Living Large on Your Own
In addition to the suggestions in this article, we independent info pros have some other options in terms of cutting expenses. When is the last time you compared health insurance premiums? Is it time to raise your deductible and promise yourself you won’t get sick? Could you be getting better interest rates and fees with another bank? Is your credit card processing company charging you more than another vendor would?
Info-entrepreneurs also spend money — judiciously — on advertising and marketing. For example, you may place display ads in the key publications your clients read. Look at each of these carefully and consider whether this is a critical marketing expense. It may well be that you decide it is vital that your clients see your name in every issue; if so, move down the list to other ads or sponsorships you maintain and evaluate the ROI of each one. But remember, you don’t want to suddenly disappear from your clients’ landscape.

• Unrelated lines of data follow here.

-- ==== Sys2Proof/Certificates/Slice0/Obligations.lean ====
section
/-! DEFINITION. The statements for the provers, in the order of OBLIGATIONS.json. Each docstring names the rules of spec/ that
the statement formalises. -/

open Sys2Proof Sys2Proof.Machine

/-! ## The queue of commands -/

/-- A step runs the command at the front of the queue on the queue's rest; on an empty queue the block idles, which is the
model's choice (log entry 3). -/
def Obligations.StepRunsFrontCommand : Prop :=
  (∀ c rest (s : State), s.pending = c :: rest → step s = exec c { s with pending := rest }) ∧
    ∀ (s : State), s.pending = [] → step s = .next s

/-- Every step of the part is whole: each command answers a next state in every state, and leaves the commands that wait
(95_what_each_step_holds.md). A command whose condition does not hold changing nothing is log entry 2. -/
def Obligations.EveryCommandCompletes : Prop :=
  ∀ c (s : State), ∃ t, exec c s = .next t ∧ t.pending = s.pending

/-! ## Resets -/

/-- R172 with R24, R51, R65, R85, R104, R122, R132, R147, R148: every block stands at its full-reset values when RSTn rises,
with the RESET NOTICE of cause PIN. The model's reset state is one that a pin reset with OVR deasserted and CSn high leaves
(log entry 4 for the two levels, entries 5 and 6 for the stream fields and the memory). -/
def Obligations.PinResetLeavesResetValues : Prop :=
  (∀ lv csnLow (s : State), ∃ t, exec (.pinReset lv csnLow) s = .next t ∧ s.FullyReset t .pin lv csnLow) ∧
    exec (.pinReset .deasserted false) State.reset = .next State.reset

/-- R169, R170: a RESET with scope FULL resets the whole part with cause REQUEST and has no reply; an exchange in progress is
abandoned (R151). -/
def Obligations.FullResetRequestHasNoReply : Prop :=
  ∀ (s : State) r rest, s.port.inbound = r :: rest → r.kind = 0x03 → r.payload = [0] →
    ∃ t, exec .resetFull s = .next t ∧ s.FullyReset t .request s.ovr.level s.port.csnLow

/-- R171 with R25, R52, R66, R86, R149: what a streams reset changes and what it keeps; R169: another scope is BAD_FIELD. -/
def Obligations.StreamsResetKeepsLinesAndPort : Prop :=
  ∀ (s : State) r rest, s.port.inbound = r :: rest → r.kind = 0x03 →
    (r.payload = [1] → ∃ t, exec .resetStreams s = .next t ∧
      (∀ i, (t.stream i).state = .closed ∧ (t.stream i).generation = (s.stream i).generation ∧ (t.stream i).queue = [] ∧
        (t.stream i).ring = [] ∧ (t.stream i).backlog = [] ∧ (t.stream i).sounding = false ∧
        (t.stream i).gapOpen = false ∧ (t.stream i).record = StreamRecord.empty) ∧
      (∀ l k, t.txBase l k = none ∧ t.txOverlay l k = none ∧ t.rxBase l k = none) ∧
      (∀ h, (t.desc h).state = .free) ∧
      t.freeList.Pairwise (· < ·) ∧ (∀ p, p ∈ t.freeList ↔ ∀ e ∈ s.port.outbound, e.page ≠ some p) ∧
      t.inFlight = s.inFlight.map (fun m => { m with void := true }) ∧ t.rotation = List.finRange 12 ∧
      t.claims = s.claims.filter (fun c => match c with
        | .domainEvent _ => true
        | .overrideEvent => true
        | .marker _ => true
        | _ => false) ∧
      t = { s with
        port := s.port.answered rest r .ok .nothing, streams := t.streams, owners := t.owners, descs := t.descs,
        freeList := t.freeList, inFlight := t.inFlight, rotation := t.rotation, claims := t.claims }) ∧
    ∀ b, r.payload = [b] → b ≠ 0 → b ≠ 1 → exec .resetStreams s = .next (s.answered rest r .badField .nothing)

Like other info pros, we have to think about how we can make ourselves recession-proof. The key element is to think strategically, which means spending your marketing budget (in terms of time and money) equally on efforts that will have short-term and long-term pay-offs.
This also means building the right kind of client base. Clients worth pursuing and cultivating usually look like this:
• Likely to provide repeat business
• Likely to become a source of referrals or will provide you with access to prospective clients
• Have more money than time
• Understand the value an info-entrepreneur provides
• Integrate you into their information-gathering routine.
As you evaluate your marketing plan for the year, consider what specific actions you can take to attract those ideal clients. That might mean focusing your marketing on a higher-level executive, expanding your niche in response to what the market needs, or developing a stronger reputation within your prospective client base to establish yourself as the information expert in their field.